Time	Label	Presentation Title Authors
17:00	4.3.1	(Best Paper Award Candidate) CAMP: ACCURATE MODELING OF CORE AND MEMORY LOCALITY FOR PROXY GENERATION OF BIG-DATA APPLICATIONS Speaker: Andreas Gerstlauer, University of Texas at Austin, US Authors: Reena Panda, Xinnian Zheng, Andreas Gerstlauer and Lizy John, The University of Texas at Austin, US Abstract Fast and accurate design-space exploration is a critical requirement for enabling future hardware designs. However, big-data applications are often complex targets to evaluate on early performance models (e.g., simulators or RTL models) owing to their complex software-stacks, significantly long run times, system dependencies and the limited speed of performance models. To overcome the challenges in benchmarking complex big-data applications, in this paper, we propose a proxy generation methodology, CAMP that can generate miniature proxy benchmarks, which are representative of the performance of big-data applications and yet converge to results quickly without needing any complex software stack support. Prior system-level proxy generation techniques model core locality features in detail, but abstract out memory locality modeling using simple stride-based models, which results in poor cloning accuracy for most applications. CAMP accurately models both core-performance and memory locality, along with modeling the feedback loop between the two. CAMP replicates core performance by modeling the dependencies between instructions, instruction types, control-flow behavior, etc. CAMP also adds a memory locality profiling approach that captures spatial and temporal locality of applications. Finally, we propose a novel proxy replay methodology that integrates the core and memory locality models to create accurate system-level proxy benchmarks. We demonstrate that CAMP proxies can mimic the original application's performance behavior and that they can capture the performance feedback loop well. For a variety of real-world big-data applications, we show that CAMP achieves an average cloning accuracy of 89%. We believe this is a new capability that can facilitate for overall system (core and memory subsystem) design exploration. Download Paper (PDF; Only available from the DATE venue WiFi)
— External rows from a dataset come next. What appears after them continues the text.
-- ==== Sys2Proof/Laws/State.lean ====
section
/-! SUPPORT. One lemma per field per update, each true by rfl, so that no proof unfolds a record update. -/

namespace Sys2Proof.Machine

/-! ### The state after a step -/

@[simp] theorem State.after_cfg (s : State) (r : Regs s.cfg) : (s.after r).cfg = s.cfg := rfl
@[simp] theorem State.after_regs (s : State) (r : Regs s.cfg) : (s.after r).regs = r := rfl
@[simp] theorem State.after_stimulus (s : State) (r : Regs s.cfg) :
    (s.after r).stimulus = s.stimulus.tail := rfl
@[simp] theorem State.after_drawn (s : State) (r : Regs s.cfg) :
    (s.after r).drawn = s.drawn + 1 := rfl
@[simp] theorem State.resetOf_cfg (c : Params) : (State.resetOf c).cfg = c := rfl
@[simp] theorem State.resetOf_regs (c : Params) :
    (State.resetOf c).regs = Regs.resetWith c 0 0 0 [] := rfl
@[simp] theorem State.drive_cons (c : Params) (r : Regs c) (d : Drive) (ds : List Drive) (n : Nat) :
    State.drive ⟨c, r, d :: ds, n⟩ = d := rfl
@[simp] theorem State.drive_nil (c : Params) (r : Regs c) (n : Nat) :
    State.drive ⟨c, r, [], n⟩ = Config.environment n := rfl

/-! ### A crossing after a sample and after reset -/

@[simp] theorem Crossing.sample_src {w : Nat} (x : Crossing w) (o : Bool) :
    (x.sample o).src = x.src := rfl
@[simp] theorem Crossing.sample_prev {w : Nat} (x : Crossing w) (o : Bool) :
    (x.sample o).prev = x.prev := rfl
@[simp] theorem Crossing.sample_chg {w : Nat} (x : Crossing w) (o : Bool) :
    (x.sample o).chg = false := rfl
@[simp] theorem Crossing.sample_s1 {w : Nat} (x : Crossing w) (o : Bool) :
    (x.sample o).s1 = if x.chg && o then x.prev else x.src := rfl
@[simp] theorem Crossing.sample_s2 {w : Nat} (x : Crossing w) (o : Bool) :
    (x.sample o).s2 = x.s1 := rfl
@[simp] theorem Crossing.reset_src (w : Nat) : (Crossing.reset w).src = 0#w := rfl
@[simp] theorem Crossing.reset_prev (w : Nat) : (Crossing.reset w).prev = 0#w := rfl
@[simp] theorem Crossing.reset_chg (w : Nat) : (Crossing.reset w).chg = false := rfl
@[simp] theorem Crossing.reset_s1 (w : Nat) : (Crossing.reset w).s1 = 0#w := rfl
@[simp] theorem Crossing.reset_s2 (w : Nat) : (Crossing.reset w).s2 = 0#w := rfl

/-! ### The common part of a capture step -/

@[simp] theorem captureCommon_inS1 {c : Params} (d : Drive) (r : Regs c) :
    (captureCommon d r).inS1 = d.lines := rfl
@[simp] theorem captureCommon_inS2 {c : Params} (d : Drive) (r : Regs c) :
    (captureCommon d r).inS2 = r.inS1 := rfl
@[simp] theorem captureCommon_inPrev {c : Params} (d : Drive) (r : Regs c) :
    (captureCommon d r).inPrev = r.inS2 := rfl
@[simp] theorem captureCommon_armCnt {c : Params} (d : Drive) (r : Regs c) :
    (captureCommon d r).armCnt = nextArmCnt r := rfl
@[simp] theorem captureCommon_presc {c : Params} (d : Drive) (r : Regs c) :
    (captureCommon d r).presc = nextPresc r := rfl
@[simp] theorem captureCommon_ts {c : Params} (d : Drive) (r : Regs c) :
    (captureCommon d r).ts = nextTs r := rfl
@[simp] theorem captureCommon_lastT {c : Params} (d : Drive) (r : Regs c) :
    (captureCommon d r).lastT = r.lastT := rfl
@[simp] theorem captureCommon_lastValid {c : Params} (d : Drive) (r : Regs c) :
    (captureCommon d r).lastValid = r.lastValid := rfl
@[simp] theorem captureCommon_wptr {c : Params} (d : Drive) (r : Regs c) :
    (captureCommon d r).wptr = r.wptr := rfl
@[simp] theorem captureCommon_wg {c : Params} (d : Drive) (r : Regs c) :
    (captureCommon d r).wg = r.wg := rfl
@[simp] theorem captureCommon_drop {c : Params} (d : Drive) (r : Regs c) :
    (captureCommon d r).drop = r.drop := rfl
@[simp] theorem captureCommon_dg {c : Params} (d : Drive) (r : Regs c) :
    (captureCommon d r).dg = r.dg := rfl
@[simp] theorem captureCommon_rptr {c : Params} (d : Drive) (r : Regs c) :
    (captureCommon d r).rptr = r.rptr := rfl
@[simp] theorem captureCommon_rg {c : Params} (d : Drive) (r : Regs c) :
    (captureCommon d r).rg = r.rg.sample d.rgOld := rfl
@[simp] theorem captureCommon_slots {c : Params} (d : Drive) (r : Regs c) :
    (captureCommon d r).slots = r.slots := rfl

/-! ### The common part of a drain step -/

@[simp] theorem drainCommon_inS1 {c : Params} (d : Drive) (r : Regs c) :
    (drainCommon d r).inS1 = r.inS1 := rfl
@[simp] theorem drainCommon_inS2 {c : Params} (d : Drive) (r : Regs c) :
    (drainCommon d r).inS2 = r.inS2 := rfl
@[simp] theorem drainCommon_inPrev {c : Params} (d : Drive) (r : Regs c) :
    (drainCommon d r).inPrev = r.inPrev := rfl
@[simp] theorem drainCommon_armCnt {c : Params} (d : Drive) (r : Regs c) :
    (drainCommon d r).armCnt = r.armCnt := rfl
@[simp] theorem drainCommon_presc {c : Params} (d : Drive) (r : Regs c) :
    (drainCommon d r).presc = r.presc := rfl
@[simp] theorem drainCommon_ts {c : Params} (d : Drive) (r : Regs c) :
    (drainCommon d r).ts = r.ts := rfl
@[simp] theorem drainCommon_lastT {c : Params} (d : Drive) (r : Regs c) :
    (drainCommon d r).lastT = r.lastT := rfl
@[simp] theorem drainCommon_lastValid {c : Params} (d : Drive) (r : Regs c) :
    (drainCommon d r).lastValid = r.lastValid := rfl
@[simp] theorem drainCommon_wptr {c : Params} (d : Drive) (r : Regs c) :
    (drainCommon d r).wptr = r.wptr := rfl
@[simp] theorem drainCommon_wg {c : Params} (d : Drive) (r : Regs c) :
    (drainCommon d r).wg = r.wg.sample d.wgOld := rfl
@[simp] theorem drainCommon_drop {c : Params} (d : Drive) (r : Regs c) :
    (drainCommon d r).drop = r.drop := rfl
@[simp] theorem drainCommon_dg {c : Params} (d : Drive) (r : Regs c) :
    (drainCommon d r).dg = r.dg.sample d.dgOld := rfl
@[simp] theorem drainCommon_rptr {c : Params} (d : Drive) (r : Regs c) :
    (drainCommon d r).rptr = r.rptr := rfl
@[simp] theorem drainCommon_rg {c : Params} (d : Drive) (r : Regs c) :
    (drainCommon d r).rg = r.rg := rfl
@[simp] theorem drainCommon_slots {c : Params} (d : Drive) (r : Regs c) :
    (drainCommon d r).slots = r.slots := rfl

/-! ### The deadband update -/

@[simp] theorem deadbandUpdate_inS1 {c : Params} (r : Regs c) :
    (deadbandUpdate r).inS1 = r.inS1 := rfl
@[simp] theorem deadbandUpdate_inS2 {c : Params} (r : Regs c) :
    (deadbandUpdate r).inS2 = r.inS2 := rfl
@[simp] theorem deadbandUpdate_inPrev {c : Params} (r : Regs c) :
    (deadbandUpdate r).inPrev = r.inPrev := rfl
@[simp] theorem deadbandUpdate_armCnt {c : Params} (r : Regs c) :
    (deadbandUpdate r).armCnt = r.armCnt := rfl
@[simp] theorem deadbandUpdate_presc {c : Params} (r : Regs c) :
    (deadbandUpdate r).presc = r.presc := rfl
@[simp] theorem deadbandUpdate_ts {c : Params} (r : Regs c) :
    (deadbandUpdate r).ts = r.ts := rfl
@[simp] theorem deadbandUpdate_lastT {c : Params} (r : Regs c) :
    (deadbandUpdate r).lastT = r.ts := rfl
@[simp] theorem deadbandUpdate_lastValid {c : Params} (r : Regs c) :
    (deadbandUpdate r).lastValid = true := rfl
@[simp] theorem deadbandUpdate_wptr {c : Params} (r : Regs c) :
    (deadbandUpdate r).wptr = r.wptr := rfl
@[simp] theorem deadbandUpdate_wg {c : Params} (r : Regs c) :
    (deadbandUpdate r).wg = r.wg := rfl
@[simp] theorem deadbandUpdate_drop {c : Params} (r : Regs c) :
    (deadbandUpdate r).drop = r.drop := rfl
@[simp] theorem deadbandUpdate_dg {c : Params} (r : Regs c) :
    (deadbandUpdate r).dg = r.dg := rfl
@[simp] theorem deadbandUpdate_rptr {c : Params} (r : Regs c) :
    (deadbandUpdate r).rptr = r.rptr := rfl
@[simp] theorem deadbandUpdate_rg {c : Params} (r : Regs c) :
    (deadbandUpdate r).rg = r.rg := rfl
@[simp] theorem deadbandUpdate_slots {c : Params} (r : Regs c) :
    (deadbandUpdate r).slots = r.slots := rfl

/-! ### The drop count -/

@[simp] theorem countDrop_inS1 {c : Params} (r : Regs c) :
    (countDrop r).inS1 = r.inS1 := rfl
@[simp] theorem countDrop_inS2 {c : Params} (r : Regs c) :
    (countDrop r).inS2 = r.inS2 := rfl
@[simp] theorem countDrop_inPrev {c : Params} (r : Regs c) :
    (countDrop r).inPrev = r.inPrev := rfl
@[simp] theorem countDrop_armCnt {c : Params} (r : Regs c) :
    (countDrop r).armCnt = r.armCnt := rfl
@[simp] theorem countDrop_presc {c : Params} (r : Regs c) :
    (countDrop r).presc = r.presc := rfl
@[simp] theorem countDrop_ts {c : Params} (r : Regs c) :
    (countDrop r).ts = r.ts := rfl
@[simp] theorem countDrop_lastT {c : Params} (r : Regs c) :
    (countDrop r).lastT = r.lastT := rfl
@[simp] theorem countDrop_lastValid {c : Params} (r : Regs c) :
    (countDrop r).lastValid = r.lastValid := rfl
@[simp] theorem countDrop_wptr {c : Params} (r : Regs c) :
    (countDrop r).wptr = r.wptr := rfl
@[simp] theorem countDrop_wg {c : Params} (r : Regs c) :
    (countDrop r).wg = r.wg := rfl
@[simp] theorem countDrop_drop {c : Params} (r : Regs c) :
    (countDrop r).drop = sat c.dropW (r.drop.toNat + 1) := rfl
@[simp] theorem countDrop_dg {c : Params} (r : Regs c) :
    (countDrop r).dg = r.dg.write (bin2gray (sat c.dropW (r.drop.toNat + 1))) := rfl
@[simp] theorem countDrop_rptr {c : Params} (r : Regs c) :
    (countDrop r).rptr = r.rptr := rfl
@[simp] theorem countDrop_rg {c : Params} (r : Regs c) :
    (countDrop r).rg = r.rg := rfl
@[simp] theorem countDrop_slots {c : Params} (r : Regs c) :
    (countDrop r).slots = r.slots := rfl

/-! ### A slot write -/

@[simp] theorem memWrite_inS1 {c : Params} (r : Regs c) (i : BitVec c.ptrW) (v : BitVec c.frameW) :
    (memWrite r i v).inS1 = r.inS1 := rfl
@[simp] theorem memWrite_inS2 {c : Params} (r : Regs c) (i : BitVec c.ptrW) (v : BitVec c.frameW) :
    (memWrite r i v).inS2 = r.inS2 := rfl
@[simp] theorem memWrite_inPrev {c : Params} (r : Regs c) (i : BitVec c.ptrW) (v : BitVec c.frameW) :
    (memWrite r i v).inPrev = r.inPrev := rfl
@[simp] theorem memWrite_armCnt {c : Params} (r : Regs c) (i : BitVec c.ptrW) (v : BitVec c.frameW) :
    (memWrite r i v).armCnt = r.armCnt := rfl
@[simp] theorem memWrite_presc {c : Params} (r : Regs c) (i : BitVec c.ptrW) (v : BitVec c.frameW) :
    (memWrite r i v).presc = r.presc := rfl
@[simp] theorem memWrite_ts {c : Params} (r : Regs c) (i : BitVec c.ptrW) (v : BitVec c.frameW) :
    (memWrite r i v).ts = r.ts := rfl
@[simp] theorem memWrite_lastT {c : Params} (r : Regs c) (i : BitVec c.ptrW) (v : BitVec c.frameW) :
    (memWrite r i v).lastT = r.lastT := rfl
@[simp] theorem memWrite_lastValid {c : Params} (r : Regs c) (i : BitVec c.ptrW) (v : BitVec c.frameW) :
    (memWrite r i v).lastValid = r.lastValid := rfl
@[simp] theorem memWrite_wptr {c : Params} (r : Regs c) (i : BitVec c.ptrW) (v : BitVec c.frameW) :
    (memWrite r i v).wptr = r.wptr := rfl
@[simp] theorem memWrite_wg {c : Params} (r : Regs c) (i : BitVec c.ptrW) (v : BitVec c.frameW) :
    (memWrite r i v).wg = r.wg := rfl
@[simp] theorem memWrite_drop {c : Params} (r : Regs c) (i : BitVec c.ptrW) (v : BitVec c.frameW) :
    (memWrite r i v).drop = r.drop := rfl
@[simp] theorem memWrite_dg {c : Params} (r : Regs c) (i : BitVec c.ptrW) (v : BitVec c.frameW) :
    (memWrite r i v).dg = r.dg := rfl
@[simp] theorem memWrite_rptr {c : Params} (r : Regs c) (i : BitVec c.ptrW) (v : BitVec c.frameW) :
    (memWrite r i v).rptr = r.rptr := rfl
@[simp] theorem memWrite_rg {c : Params} (r : Regs c) (i : BitVec c.ptrW) (v : BitVec c.frameW) :
    (memWrite r i v).rg = r.rg := rfl
@[simp] theorem memWrite_slots {c : Params} (r : Regs c) (i : BitVec c.ptrW) (v : BitVec c.frameW) :
    (memWrite r i v).slots = Memory.write r.slots i.toNat v := rfl

/-! ### The registers after reset -/

@[simp] theorem Regs.resetWith_inS1 (c : Params) (a b e : Lines) (m : Memory c.frameW) :
    (Regs.resetWith c a b e m).inS1 = a := rfl
@[simp] theorem Regs.resetWith_inS2 (c : Params) (a b e : Lines) (m : Memory c.frameW) :
    (Regs.resetWith c a b e m).inS2 = b := rfl
@[simp] theorem Regs.resetWith_inPrev (c : Params) (a b e : Lines) (m : Memory c.frameW) :
    (Regs.resetWith c a b e m).inPrev = e := rfl
@[simp] theorem Regs.resetWith_armCnt (c : Params) (a b e : Lines) (m : Memory c.frameW) :
    (Regs.resetWith c a b e m).armCnt = 0 := rfl
@[simp] theorem Regs.resetWith_presc (c : Params) (a b e : Lines) (m : Memory c.frameW) :
    (Regs.resetWith c a b e m).presc = 0 := rfl
@[simp] theorem Regs.resetWith_ts (c : Params) (a b e : Lines) (m : Memory c.frameW) :
    (Regs.resetWith c a b e m).ts = 0 := rfl
@[simp] theorem Regs.resetWith_lastT (c : Params) (a b e : Lines) (m : Memory c.frameW) :
    (Regs.resetWith c a b e m).lastT = 0 := rfl
@[simp] theorem Regs.resetWith_lastValid (c : Params) (a b e : Lines) (m : Memory c.frameW) :
    (Regs.resetWith c a b e m).lastValid = false := rfl
@[simp] theorem Regs.resetWith_wptr (c : Params) (a b e : Lines) (m : Memory c.frameW) :
    (Regs.resetWith c a b e m).wptr = 0 := rfl
@[simp] theorem Regs.resetWith_wg (c : Params) (a b e : Lines) (m : Memory c.frameW) :
    (Regs.resetWith c a b e m).wg = Crossing.reset _ := rfl
@[simp] theorem Regs.resetWith_drop (c : Params) (a b e : Lines) (m : Memory c.frameW) :
    (Regs.resetWith c a b e m).drop = 0 := rfl
@[simp] theorem Regs.resetWith_dg (c : Params) (a b e : Lines) (m : Memory c.frameW) :
    (Regs.resetWith c a b e m).dg = Crossing.reset _ := rfl
@[simp] theorem Regs.resetWith_rptr (c : Params) (a b e : Lines) (m : Memory c.frameW) :
    (Regs.resetWith c a b e m).rptr = 0 := rfl
@[simp] theorem Regs.resetWith_rg (c : Params) (a b e : Lines) (m : Memory c.frameW) :
    (Regs.resetWith c a b e m).rg = Crossing.reset _ := rfl
@[simp] theorem Regs.resetWith_slots (c : Params) (a b e : Lines) (m : Memory c.frameW) :
    (Regs.resetWith c a b e m).slots = m := rfl

/-! ### RESET -/

@[simp] theorem resetRegs_inS1 {c : Params} (d : Drive) (r : Regs c) :
    (resetRegs d r).inS1 = d.resetS1 := rfl
@[simp] theorem resetRegs_inS2 {c : Params} (d : Drive) (r : Regs c) :
    (resetRegs d r).inS2 = d.resetS2 := rfl
@[simp] theorem resetRegs_inPrev {c : Params} (d : Drive) (r : Regs c) :
    (resetRegs d r).inPrev = d.resetPrev := rfl
@[simp] theorem resetRegs_armCnt {c : Params} (d : Drive) (r : Regs c) :
    (resetRegs d r).armCnt = 0 := rfl
@[simp] theorem resetRegs_presc {c : Params} (d : Drive) (r : Regs c) :
    (resetRegs d r).presc = 0 := rfl
@[simp] theorem resetRegs_ts {c : Params} (d : Drive) (r : Regs c) :
    (resetRegs d r).ts = 0 := rfl
@[simp] theorem resetRegs_lastT {c : Params} (d : Drive) (r : Regs c) :
    (resetRegs d r).lastT = 0 := rfl
@[simp] theorem resetRegs_lastValid {c : Params} (d : Drive) (r : Regs c) :
    (resetRegs d r).lastValid = false := rfl
@[simp] theorem resetRegs_wptr {c : Params} (d : Drive) (r : Regs c) :
    (resetRegs d r).wptr = 0 := rfl
@[simp] theorem resetRegs_wg {c : Params} (d : Drive) (r : Regs c) :
    (resetRegs d r).wg = Crossing.reset _ := rfl
@[simp] theorem resetRegs_drop {c : Params} (d : Drive) (r : Regs c) :
    (resetRegs d r).drop = 0 := rfl
@[simp] theorem resetRegs_dg {c : Params} (d : Drive) (r : Regs c) :
    (resetRegs d r).dg = Crossing.reset _ := rfl
@[simp] theorem resetRegs_rptr {c : Params} (d : Drive) (r : Regs c) :
    (resetRegs d r).rptr = 0 := rfl
@[simp] theorem resetRegs_rg {c : Params} (d : Drive) (r : Regs c) :
    (resetRegs d r).rg = Crossing.reset _ := rfl
@[simp] theorem resetRegs_slots {c : Params} (d : Drive) (r : Regs c) :
    (resetRegs d r).slots = r.slots := rfl

end Sys2Proof.Machine
end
17:30	4.3.2	SMARTSHUTTLE: OPTIMIZING OFF-CHIP MEMORY ACCESSES FOR DEEP LEARNING ACCELERATORS Speaker: Guihai Yan, Institute of Computing Technology, Chinese Academy of Sciences, CN Authors: Jiajun Li, Guihai Yan, Wenyan Lu, Shuhao Jiang, Shijun Gong, Jingya Wu and Xiaowei Li, Institute of Computing Technology, Chinese Academy of Sciences, CN Abstract Convolutional Neural Network(CNN) accelerators are rapidly growing in popularity as a promising solution for deep learning based applications. Though optimizations on computation have been intensively studied, the energy efficiency of such accelerators remains limited by off-chip memory accesses since their energy cost is magnitudes higher than other operations. Minimizing off-chip memory access volume, therefore, is the key to higher energy efficiency. However, there exists a dilemma of minimizing the access of which data types. We observed that sticking to minimizing the access of one data type cannot fit the varying shapes of convolutional layers in CNNs. To overcome this problem, this paper proposed a adaptive layer partitioning and scheduling scheme, called SmartShuttle, which can adaptively switch among the specific data reuse oriented scheduling schemes and the corresponding layer partitioning schemes to dynamically match different shapes of convolutional layers. Specifically, SmartShuttle takes both data reusability and sparsity into account since they have significant impact on the memory access volume. The experimental results sho that SmartShuttle achieves a performance at 434.8 multiply and accumulations(MACs)/DRAM access for VGG-16, and 526.3 MACs/DRAM access for AlexNet, which outperforms the state-of-the-art approach (Eyeriss) by 52.2% and 52.6%, respectively. Download Paper (PDF; Only available from the DATE venue WiFi)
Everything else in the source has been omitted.